When his old overcoat is beyond repair, Akaky Akakyevich struggles to
find the money to have a new one made. The new coat becomes a source of pride, bringing
him new self-respect. But then the coat is stolen and, after his appeal to "an
important personage" is rebuffed, Akaky Akakyevich becomes ill from exposure to the
cold and dies. His ghost is said to steal coats off the backs of people on the streets of
Petersburg, searching for the garment that so briefly brought a ray of light into a gray
life.
The CanStage production, based on the Gogol story, is conceived
entirely in mime and movement, presented without any dialogue, accompanied by musical
selections from the works of another Petersburg artist, composer Dmitri Shostakovich. The
essential texture of the theater piece is of a silent film played out on stage. On the
positive side, Can Stage's version is seamlessly executed by a talented cast in a setting
of high production values--handsome settings by Ken MacDonald strikingly lit by Alan
Brodie, with stylish costuming by Nancy Bryant.
The script follows the basic outline of the Gogol story, though it
substitutes an alternate ending which runs contrary to logic and to the point of the story
and misses the poignancy of the image of the coat-stealing ghost. In following the story,
the production blows up the most ordinary details to inflated levels which tend to be
repetitious and out of proportion to the brilliantly spare ironies of the Gogol text. Two
huge pens, like fugitive Claes Oldenburg sculptures, are lowered from the flies in the
first office scene, evoking nothing less than a "duh" reaction--could the visual
point have been more obvious?
Similarly, in the story, the poor drunken tailor who makes Akaky's coat
("who lived somewhere on the fourth floor, up a back stairs") is morphed onstage
into a full-fledged haute couture atelier, with a crowd of tailors and a swarm of sewing
machines. And, in case you missed the point, a blown up piece of machine is placed to one
side, the cousin of the overgrown pens.
A good deal of sexuality is added to the stage production, an element
barely hinted at in the story. It seems more intended to add some theatrical punch than
any purposeful enhancement of the meaning of the story. The omnipresent sense of grinding
poverty in Gogol is barely hinted at here. Gogol's supreme ability to create a sense of
place with a breathtaking economy of words made St. Petersburg itself a character in the
story. The stage production is utterly vague about both place and time, presumably seeking
some sense of the universal, instead uprooting the events into an undefined blandness.

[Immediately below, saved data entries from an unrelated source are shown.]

-- ==== Sys2Proof/Tests/Slice0.lean ====
section
/-! SUPPORT. Tests: ill-formed terms that the checks refuse, words written out from the manual's encodings, single steps with results
computed by hand from the manual, and states that meet the hypotheses of the statements. -/

namespace Sys2Proof.Tests

open Sys2Proof Sys2Proof.Machine

set_option maxRecDepth 100000
set_option Elab.async false

/-! ## Ill-formed terms (R42 to R55, R2, R11, R14, R328, R336, R349, R357, R359) -/

theorem test_wf_width : Instr.wf (.sext ⟨3, 1, 2⟩) = false ∧ Instr.wf (.zext ⟨31, 1, 2⟩) = false ∧ Instr.wf (.sext ⟨2, 1, 2⟩) = true := by
  decide

theorem test_wf_scope : (∀ i ∈ [Instr.aaddD ⟨0, 6, 1, 2, 3⟩, .aaddW ⟨0, 6, 1, 2, 3⟩, .aswpD ⟨0, 6, 1, 2, 3⟩, .aswpW ⟨0, 6, 1, 2, 3⟩,
    .acasD ⟨0, 7, 1, 2, 3⟩, .acasW ⟨0, 6, 1, 2, 3⟩, .aandD ⟨0, 6, 1, 2, 3⟩, .aorD ⟨0, 6, 1, 2, 3⟩, .axorD ⟨0, 7, 1, 2, 3⟩,
    .aminD ⟨0, 6, 1, 2, 3⟩, .amaxD ⟨0, 6, 1, 2, 3⟩, .aminnD ⟨0, 6, 1, 2, 3⟩, .amaxnD ⟨0, 6, 1, 2, 3⟩, .ldaqD ⟨6, 1, 2⟩, .strlD ⟨7, 1, 2⟩,
    .ldaqW ⟨7, 1, 2⟩, .strlW ⟨6, 1, 2⟩], i.wf = false) ∧ Instr.wf (.aaddD ⟨0, 5, 1, 2, 3⟩) = true := by decide

theorem test_wf_fence : Instr.wf (.fence ⟨0, 1⟩) = false ∧ Instr.wf (.fence ⟨31, 6⟩) = false ∧ Instr.wf (.fence ⟨1, 5⟩) = true := by decide

theorem test_wf_tlbinv : Instr.wf (.tlbinv ⟨3, 1⟩) = false ∧ Instr.wf (.tlbinv ⟨2, 1⟩) = true := by decide

theorem test_wf_vconf : Instr.wf (.vconf 3) = false ∧ Instr.wf (.vconf 2) = true := by decide

theorem test_wf_vcvt : Instr.wf (.vcvt ⟨0, 0, 0, 0, 0x0C, 1, 2⟩) = false ∧ Instr.wf (.vcvt ⟨0, 0, 0, 0, 0x18, 1, 2⟩) = false ∧
    Instr.wf (.vcvt ⟨0, 0, 0, 0, 0x0A, 1, 2⟩) = true := by decide

theorem test_wf_selector : Instr.wf (.vcmpr ⟨0, 0, 1, 2⟩) = false ∧ Instr.wf (.vmerge ⟨0, 0, 0, 1, 2, 3⟩) = false := by decide

theorem test_wf_tmac : Instr.wf (.tmac ⟨0, 0, 16, 8, 3, 0⟩) = false ∧ Instr.wf (.tmac ⟨0, 0, 16, 8, 2, 1⟩) = false ∧
    Instr.wf (.tmac ⟨0, 0, 16, 8, 1, 2⟩) = true := by decide

/-- A packet with nothing in it. -/
def packet : Packet :=
  { job := 1
    src := 2
    dst := 3
    kind := 1
    vc := 0
    seq := 0
    addr := 0
    len := 0
    payload := [] }

def longPacket : Packet := { packet with len := 269 }
def badPort : PortRef := ⟨0, 12⟩

theorem test_wf_packet : ∀ i ∈ [Instr.read ⟨⟨0, 0⟩, longPacket⟩, .readResponse ⟨⟨0, 0⟩, longPacket⟩, .write ⟨⟨0, 0⟩, longPacket⟩,
    .writeAcknowledgement ⟨⟨0, 0⟩, longPacket⟩, .atomic ⟨⟨0, 0⟩, longPacket⟩, .atomicResponse ⟨⟨0, 0⟩, longPacket⟩, .management ⟨⟨0, 0⟩, longPacket⟩,
    .hostWrite ⟨⟨0, 0⟩, packet⟩ 0 (List.replicate 269 0), .latePacket ⟨0, 0⟩ longPacket, .startMessage ⟨0, 0⟩ packet], i.wf = false := by decide

theorem test_wf_port : ∀ i ∈ [Instr.marker 1 badPort 0, .flitReplay badPort, .credit badPort 0, .injectionAdmit badPort,
    .linkTraining badPort 15, .linkDown badPort, .latePacket badPort packet], i.wf = false := by decide

/-- A configuration within every limit. -/
def goodCfg : PartCfg :=
  { PartCfg.none with
    halls := [0, 1]
    l2 := 0xF
    chans := 0xFF
    memSize := 2 ^ 30
    faultLog := 4
    intrLog := 16 }

theorem test_wf_cfg : Instr.wf (.partitionConfigure goodCfg) = true ∧ ∀ c ∈ [{ goodCfg with halls := [] }, { goodCfg with halls := [48] },
    { goodCfg with halls := [1, 1] }, { goodCfg with l2 := 7 }, { goodCfg with chans := 0x7F }, { goodCfg with faultBase := 32 },
    { goodCfg with intrBase := 8 }, { goodCfg with faultLog := 3 }, { goodCfg with intrLog := 17 }, { goodCfg with lateCap := 1025 },
    { goodCfg with ctrlTags := [1, 2, 3, 4, 5] }, { goodCfg with memSize := 12000000001 }], Instr.wf (.partitionConfigure c) = false := by
  decide

theorem test_wf_resize : ∀ r ∈ [HallResize.remove 1 48 0, .remove 1 0 48, .remove 1 5 5, .add 1 48], Instr.wf (.resizeHall r) = false := by
  decide

theorem test_wf_report : Instr.wf (.attestationReport 1 []) = false := by decide

theorem test_wf_firmware : Instr.wf (.firmwareVerify ⟨[1], [], []⟩) = false ∧
    Instr.wf (.firmwareVerify ⟨List.replicate 64 0, List.replicate 48 0, []⟩) = false := by decide

theorem test_wf_lane : Instr.wf (.laneRetirement 48 0 0) = false ∧ Instr.wf (.laneRetirement 0 12 0) = false := by decide

/-! ## Words written out from the encodings (R38 to R55) -/

/-- The forms of R38, from the highest field down. -/
def rWord (f : BitVec 10) (c b a : BitVec 5) (maj : BitVec 6) : Nat := (f ++ c ++ b ++ a ++ maj ++ 0#1).toNat
def vWord (op : BitVec 5) (m : BitVec 3) (kc kb : BitVec 1) (c b a : BitVec 5) (maj : BitVec 6) : Nat :=
  (op ++ m ++ kc ++ kb ++ c ++ b ++ a ++ maj ++ 0#1).toNat
def iWord (imm : BitVec 15) (b a : BitVec 5) (maj : BitVec 6) : Nat := (imm ++ b ++ a ++ maj ++ 0#1).toNat
def sWord (hi : BitVec 10) (c b : BitVec 5) (lo : BitVec 5) (maj : BitVec 6) : Nat := (hi ++ c ++ b ++ lo ++ maj ++ 0#1).toNat
def uWord (imm : BitVec 20) (a : BitVec 5) (maj : BitVec 6) : Nat := (imm ++ a ++ maj ++ 0#1).toNat
def brWord (lo : BitVec 10) (c b : BitVec 5) (hi : BitVec 2) (cond : BitVec 3) : Nat := (lo ++ c ++ b ++ hi ++ cond ++ 0x16#6 ++ 0#1).toNat
def cWord (s d op : BitVec 5) : Nat := (s ++ d ++ op ++ 1#1).toNat

theorem test_decode_opr : decodeTableWord 32 (rWord 0x015 3 2 1 0x01) = some (.divn ⟨3, 2, 1⟩) ∧
    decodeTableWord 32 (rWord 0x01A 0 2 1 0x01) = some (.popc ⟨2, 1⟩) ∧
    decodeTableWord 32 (rWord 0x01C 2 9 8 0x01) = some (.zext ⟨2, 9, 8⟩) ∧ decodeTableWord 32 (rWord 0x01A 1 2 1 0x01) = none ∧
    decodeTableWord 32 (rWord 0x01F 0 2 1 0x01) = none := by decide

theorem test_decode_immediate : decodeTableWord 32 (iWord 0x7FFF 31 17 0x07) = some (.sltni ⟨0x7FFF, 31, 17⟩) ∧
    decodeTableWord 32 (iWord 0b11_0000000_111111 4 3 0x08) = some (.rori ⟨63, 4, 3⟩) ∧
    decodeTableWord 32 (iWord 0b11_0000001_111111 4 3 0x08) = none ∧
    decodeTableWord 32 (uWord 0x80001 30 0x0A) = some (.addpc ⟨0x80001, 30⟩) := by decide
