-- ==== Sys2Proof/Syntax.lean ====
section
/-! DEFINITION. The twelve operations of the block (R10, R81), one constructor for each row of
spec/opcode_table.json, each with the operands the operation uses. -/

namespace Sys2Proof

/-- An operation. The level of an edge is no operand: it is fixed by the constructor (R82). -/
inductive Instr where
  /-- NOP (R146). -/
  | nop
  /-- FALL slot, ts: a falling edge (R92 to R95). -/
  | fall (slot : SlotIndex) (ts : Timestamp)
  /-- RISE slot, ts: a rising edge (R96 to R102). -/
  | rise (slot : SlotIndex) (ts : Timestamp)
  /-- RD_FLAGS slot (R121). -/
  | rdFlags (slot : SlotIndex)
  /-- RD_RAW slot (R122). -/
  | rdRaw (slot : SlotIndex)
  /-- CLR_FLAGS slot (R123). -/
  | clrFlags (slot : SlotIndex)
  /-- PWR_ON slot (R126). -/
  | pwrOn (slot : SlotIndex)
  /-- PWR_OFF slot (R127). -/
  | pwrOff (slot : SlotIndex)
  /-- RD_CFG slot (R124). -/
  | rdCfg (slot : SlotIndex)
  /-- ATTACH sig, pwr, typ (R140, R141). -/
  | attach (sig : PinNumber) (pwr : PinNumber) (typ : SensorCode)
  /-- DETACH slot (R142). -/
  | detach (slot : SlotIndex)
  /-- RESET (R147). -/
  | reset
  deriving DecidableEq, Repr

end Sys2Proof
end

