-- ==== Sys2Proof/Machine/State.lean ====
section
/-! DEFINITION. The state of the block (10_state.md), what stands at its ports, the reset values (R44), and the reasons a
step could stop. -/

namespace Sys2Proof.Machine

/-- One slot: the fields of the table of 10_state.md section 1, but for `slotIndex`, which is hardwired to the array
index (R34) and so is no stored field (see `slotIndexBits`). -/
structure Slot where
  /-- 0 = empty, 1 = occupied (R35). -/
  occupied : Bool
  /-- The pin the sensor drives (R31). -/
  signalPin : PinNumber
  /-- The pin that switches the sensor's supply, or `PIN_NONE` (R32). -/
  powerPin : PinNumber
  /-- An opaque code (R33). -/
  sensorType : SensorCode
  /-- The signed position in the frame, -1 to 20 (R21). -/
  bitPosition : Int
  /-- The low-phase length that separates a 1 from a 0 (R22). -/
  strobeThreshold : Timestamp
  /-- The shift register of sampled bits (R23). -/
  bitAccumulator : Accumulator
  /-- The number of 1s sampled, modulo 256 (R24). -/
  parityCount : ParityCount
  /-- The timestamp of the latest FALL (R25). -/
  lastEdgeTimestamp : Timestamp
  /-- The interval of the latest edge operation (R26). -/
  edgeInterval : Timestamp
  /-- The last published reading (R27). -/
  rawValue : RawValue
  /-- R28. -/
  initialized : Bool
  /-- R29. -/
  valueAvailable : Bool
  /-- R30. -/
  parityError : Bool
  deriving DecidableEq, Repr

/-- The reset values of a slot (R44). -/
def Slot.reset : Slot where
  occupied := false
  signalPin := 0
  powerPin := 0
  sensorType := 0
  bitPosition := -1
  strobeThreshold := 0
  bitAccumulator := 0
  parityCount := 0
  lastEdgeTimestamp := 0
  edgeInterval := 0
  rawValue := 0
  initialized := false
  valueAvailable := false
  parityError := false

/-- The array `S[0]` to `S[3]` (R20). -/
structure SlotArray where
  s0 : Slot
  s1 : Slot
  s2 : Slot
  s3 : Slot
  deriving DecidableEq, Repr

/-- Every slot at its reset values (R44). -/
def SlotArray.reset : SlotArray := ⟨Slot.reset, Slot.reset, Slot.reset, Slot.reset⟩

/-- A request the block emits to the facilities outside it (00_scope.md section 6, R169, R170). -/
inductive Request where
  /-- Register the edge line of `slot` on `pin`, both edges. -/
  | onEdge (pin : PinNumber) (slot : SlotIndex)
  /-- Deregister `pin`. -/
  | cancelEdge (pin : PinNumber)
  /-- Drive the power pin `pin` to `level`. -/
  | setOutput (pin : PinNumber) (level : Bool)
  deriving DecidableEq, Repr

/-- One thing the environment does to the block at its ports (R51, R176). -/
inductive Input where
  /-- An operation word, on either side of the port (R51). -/
  | word (w : OpWord)
  /-- An edge reported on `irq[line]`, with the pin levels and the timer count of that moment (R144, R176). -/
  | irq (line : SlotIndex) (pins : PinLevels) (now : Timestamp)
  /-- The `rst` input sampled high (R190). -/
  | rst
  deriving DecidableEq, Repr

/-- The input ports in one cycle of `clk` (R176). -/
structure Cycle where
  rst : Bool
  now : Timestamp
  irq : BitVec 4
  pins : PinLevels
  opValid : Bool
  opWord : OpWord
  deriving DecidableEq, Repr

/-- The machine: the slots, which are all the state the block has (10_state.md section 1), and what stands at its ports.
`inputs` is the MODEL's own field: what the environment presents next, in the order in which the block accepts it (R58),
which the environment alone chooses (R61; notes/assumptions/1.md). -/
structure State where
  /-- `S[0]` to `S[3]` (R20). -/
  slots : SlotArray
  /-- The response word of the latest operation (`resp` of R176). -/
  resp : RespWord
  /-- The requests the latest operation emitted, in order (`reg_req`, `pwr_req` of R176). -/
  requests : List Request
  /-- What the environment presents next. -/
  inputs : List Input
  deriving DecidableEq, Repr

/-- Why the machine could stop with a fault: NO CONSTRUCTOR. "No operation can fault" (R160), so nothing raises one.
Safe: a machine that never faults claims no stop that the hardware lacks, and the spec gives every word an effect. -/
inductive Fault where
  deriving DecidableEq, Repr

/-- Why the machine could refuse an operation. -/
inductive Refusal where
  /-- Raised only by an arm of `exec` whose operation has no meaning yet; no arm does. Safe: it stops where the hardware
  goes on. -/
  | notModelled (mnemonic : String)
  deriving DecidableEq, Repr

/-- The machine right after reset: every slot at its reset values (R44), `resp` 0 and no request (R190), and nothing
presented yet (R11: a run is the operations the environment issues from here). -/
def State.reset : State where
  slots := SlotArray.reset
  resp := 0
  requests := []
  inputs := []

end Sys2Proof.Machine
end

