-- ==== Sys2Proof/Machine/Flags.lean ====
section
/-! DEFINITION. The conditions the decoder computes and every write of a flag: the gap and sampling comparisons (R107),
evenness (R76), and the set and clear of `initialized`, `valueAvailable` and `parityError`. -/

namespace Sys2Proof.Machine

/-- The interval exceeds the long gap: unsigned and strict (R92, R107). -/
def isGap (longGap interval : Timestamp) : Bool := longGap.ult interval

/-- The bit a low phase stands for: 1 when strictly shorter than the threshold, unsigned (R72, R97, R107). -/
def sampledBit (interval threshold : Timestamp) : Bool := interval.ult threshold

/-- `parityCount` is even: bit 0 is 0 (R24, R98). -/
def evenParity (n : ParityCount) : Bool := !n.getLsbD 0

/-- The publish: `rawValue`, `initialized` and `valueAvailable` in one update (R38, R98). -/
def Slot.publish (v : RawValue) (c : Slot) : Slot :=
  { c with rawValue := v, initialized := true, valueAvailable := true }

/-- A frame failed parity (R100). -/
def Slot.failParity (c : Slot) : Slot := { c with parityError := true }

/-- CLR_FLAGS clears both flags in one update (R123). -/
def Slot.clearFlags (c : Slot) : Slot := { c with valueAvailable := false, parityError := false }

/-- PWR_OFF marks the channel un-initialised (R127). -/
def Slot.uninitialize (c : Slot) : Slot := { c with initialized := false }

end Sys2Proof.Machine
end

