-- ==== Sys2Proof/Machine/Registry.lean ====
section
/-! DEFINITION. The registry operations (42_registry_ops.md): ATTACH, DETACH, NOP, RESET. -/

namespace Sys2Proof.Machine

/-- ATTACH sig, pwr, typ: the lowest free slot is loaded and occupied, or the answer is SlotExhausted and nothing changes
(R140, R141). -/
def execAttach (sig pwr : PinNumber) (typ : SensorCode) (s : State) : Host.Outcome State Fault Refusal :=
  match s.slots.firstFree with
  | none => .next (s.answer (failureResponse .slotExhausted) [])
  | some i => .next ((s.setSlot i (Slot.attached sig pwr typ)).answer (attachResponse i) [.onEdge sig i])

/-- DETACH slot: deregister, then discard the channel (R142). -/
def execDetach (i : SlotIndex) (s : State) : Host.Outcome State Fault Refusal :=
  .next (s.onOccupied i (fun _ => Slot.reset) 0 [.cancelEdge (s.slot i).signalPin])

/-- NOP (R146). -/
def execNop (s : State) : Host.Outcome State Fault Refusal := .next (s.answer 0 [])

/-- RESET: every slot at its reset values, each occupied slot's registration cancelled first (R147). -/
def execReset (s : State) : Host.Outcome State Fault Refusal :=
  .next (State.answer { s with slots := SlotArray.reset } 0 s.slots.cancels)

end Sys2Proof.Machine
end

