-- ==== Sys2Proof/Laws/Ops.lean ====
section
/-! SUPPORT. What the shared operations over slots, ports and the registry can do, said once each. -/

namespace Sys2Proof.Machine

/-- Every slot index is one of four. -/
theorem slotIndex_cases (i : SlotIndex) : i = 0 ∨ i = 1 ∨ i = 2 ∨ i = 3 := by
  revert i; decide

@[simp] theorem SlotArray.get_set_same (a : SlotArray) (i : SlotIndex) (c : Slot) : (a.set i c).get i = c := by
  rcases slotIndex_cases i with rfl | rfl | rfl | rfl <;> rfl

/-- R40: replacing a slot leaves every other slot alone. -/
theorem SlotArray.get_set_ne (a : SlotArray) (c : Slot) {i j : SlotIndex} (h : j ≠ i) :
    (a.set i c).get j = a.get j := by
  rcases slotIndex_cases i with rfl | rfl | rfl | rfl <;> rcases slotIndex_cases j with rfl | rfl | rfl | rfl <;>
    first | rfl | exact absurd rfl h

/-- Two arrays with the same slots are the same array. -/
theorem SlotArray.ext_get {a b : SlotArray} (h : ∀ i, a.get i = b.get i) : a = b := by
  obtain ⟨a0, a1, a2, a3⟩ := a
  obtain ⟨b0, b1, b2, b3⟩ := b
  have h0 : a0 = b0 := h 0
  have h1 : a1 = b1 := h 1
  have h2 : a2 = b2 := h 2
  have h3 : a3 = b3 := h 3
  rw [h0, h1, h2, h3]

@[simp] theorem SlotArray.get_reset (i : SlotIndex) : SlotArray.reset.get i = Slot.reset := by
  rcases slotIndex_cases i with rfl | rfl | rfl | rfl <;> rfl

@[simp] theorem State.slot_setSlot_same (s : State) (i : SlotIndex) (c : Slot) : (s.setSlot i c).slot i = c :=
  SlotArray.get_set_same _ _ _

theorem State.slot_setSlot_ne (s : State) (c : Slot) {i j : SlotIndex} (h : j ≠ i) :
    (s.setSlot i c).slot j = s.slot j :=
  SlotArray.get_set_ne _ _ h

/-- An operation on an occupied slot: the slot changes as said, and the answer stands at the ports. -/
theorem State.onOccupied_occupied {s : State} {i : SlotIndex} (h : (s.slot i).occupied = true) (f : Slot → Slot)
    (r : RespWord) (q : List Request) : s.onOccupied i f r q = (s.setSlot i (f (s.slot i))).answer r q :=
  if_pos h

/-- An operation on an empty slot changes no slot, emits nothing and answers 0 (R90, R120, R142). -/
theorem State.onOccupied_empty {s : State} {i : SlotIndex} (h : (s.slot i).occupied = false) (f : Slot → Slot)
    (r : RespWord) (q : List Request) : s.onOccupied i f r q = s.answer 0 [] :=
  if_neg (by simp [h])

@[simp] theorem State.onOccupied_inputs (s : State) (i : SlotIndex) (f : Slot → Slot) (r : RespWord)
    (q : List Request) : (s.onOccupied i f r q).inputs = s.inputs := by
  unfold State.onOccupied; split <;> rfl

/-- The slot an operation acts on, after it. -/
theorem State.onOccupied_slot_same (s : State) (i : SlotIndex) (f : Slot → Slot) (r : RespWord) (q : List Request) :
    (s.onOccupied i f r q).slot i = if (s.slot i).occupied then f (s.slot i) else s.slot i := by
  unfold State.onOccupied; split <;> simp

/-- R40: an operation on one slot leaves every other slot alone. -/
theorem State.onOccupied_slot_ne (s : State) (f : Slot → Slot) (r : RespWord) (q : List Request) {i j : SlotIndex}
    (h : j ≠ i) : (s.onOccupied i f r q).slot j = s.slot j := by
  unfold State.onOccupied; split <;> simp [State.slot_setSlot_ne, h]

/-- The free slot found is free, and every lower slot is occupied. -/
theorem SlotArray.firstFree_some {a : SlotArray} {i : SlotIndex} (h : a.firstFree = some i) :
    (a.get i).occupied = false ∧ ∀ j, j < i → (a.get j).occupied = true := by
  cases h0 : (a.get 0).occupied <;> cases h1 : (a.get 1).occupied <;> cases h2 : (a.get 2).occupied <;>
    cases h3 : (a.get 3).occupied <;>
    simp only [SlotArray.firstFree, slotIndices, List.find?, h0, h1, h2, h3, Bool.not_true, Bool.not_false,
      Option.some.injEq, reduceCtorEq] at h <;>
    subst h <;> refine ⟨by assumption, fun j hj => ?_⟩ <;>
    rcases slotIndex_cases j with rfl | rfl | rfl | rfl <;> first | assumption | exact absurd hj (by decide)

/-- No free slot is found exactly where every slot is occupied (R141). -/
theorem SlotArray.firstFree_none {a : SlotArray} : a.firstFree = none ↔ ∀ i, (a.get i).occupied = true := by
  simp only [SlotArray.firstFree, List.find?_eq_none, Bool.not_eq_true', Bool.not_eq_false]
  exact ⟨fun h i => h i (by rcases slotIndex_cases i with rfl | rfl | rfl | rfl <;> decide), fun h i _ => h i⟩

/-- A free slot below which every slot is occupied is the one found (R140). -/
theorem SlotArray.firstFree_eq {a : SlotArray} {i : SlotIndex} (hi : (a.get i).occupied = false)
    (hj : ∀ j, j < i → (a.get j).occupied = true) : a.firstFree = some i := by
  cases h : a.firstFree with
  | none => exact absurd (SlotArray.firstFree_none.mp h i) (by simp [hi])
  | some k =>
    obtain ⟨hk, hlow⟩ := SlotArray.firstFree_some h
    rcases Nat.lt_trichotomy k.val i.val with hlt | heq | hgt
    · exact absurd (hj k hlt) (by simp [hk])
    · rw [Fin.ext heq]
    · exact absurd (hlow i hgt) (by simp [hi])

/-- The response of RD_CFG, bit by bit (R124). -/
theorem cfgResponse_getLsbD (i : SlotIndex) (c : Slot) (k : Nat) :
    (cfgResponse i c).getLsbD k =
      if k < 8 then c.signalPin.getLsbD k else if k < 16 then c.powerPin.getLsbD (k - 8)
      else if k < 24 then c.sensorType.getLsbD (k - 16) else if k < 26 then (slotIndexBits i).getLsbD (k - 24)
      else false := by
  unfold cfgResponse
  simp only [BitVec.getLsbD_append]
  repeat' split
  all_goals first | rfl | omega | simp

/-- The response of RD_FLAGS, bit by bit (R121). -/
theorem flagsResponse_getLsbD (c : Slot) (k : Nat) :
    (flagsResponse c).getLsbD k =
      if k = 0 then c.occupied else if k = 1 then c.initialized else if k = 2 then c.valueAvailable
      else if k = 3 then c.parityError else false := by
  unfold flagsResponse
  simp only [BitVec.getLsbD_append]
  repeat' split
  all_goals first | omega | (subst_vars; simp)

/-- The response of RD_RAW, as a number (R122). -/
@[simp] theorem rawResponse_toNat (c : Slot) : (rawResponse c).toNat = c.rawValue.toNat := by
  have := c.rawValue.isLt
  simp [rawResponse]
  omega

/-- The edge operation of a level. -/
@[simp] theorem edgeInstr_true (i : SlotIndex) (t : Timestamp) : edgeInstr i true t = .rise i t := rfl

@[simp] theorem edgeInstr_false (i : SlotIndex) (t : Timestamp) : edgeInstr i false t = .fall i t := rfl

end Sys2Proof.Machine
end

The Shostakovich music is such a pleasure to the ear that it goes a
long way toward helping to sustain the evening. But the "movement," as the
directors are careful to label it, while frequently frenetic and gracefully choreographed
is not dance; it doesn't have the art that serious classical or contemporary
dance would bring to the picture. Indeed, the nature of the production is such that it
makes a dance-lover wish that it had been done as a dance piece--that might have
lifted the show into a place of art, rather than the thin piece of skillfully wrought
spectacle that it is, an overblown interpretation of a brilliant gem that, as presented
here, is merely a sparkly rhinestone, substituting glitz for substance.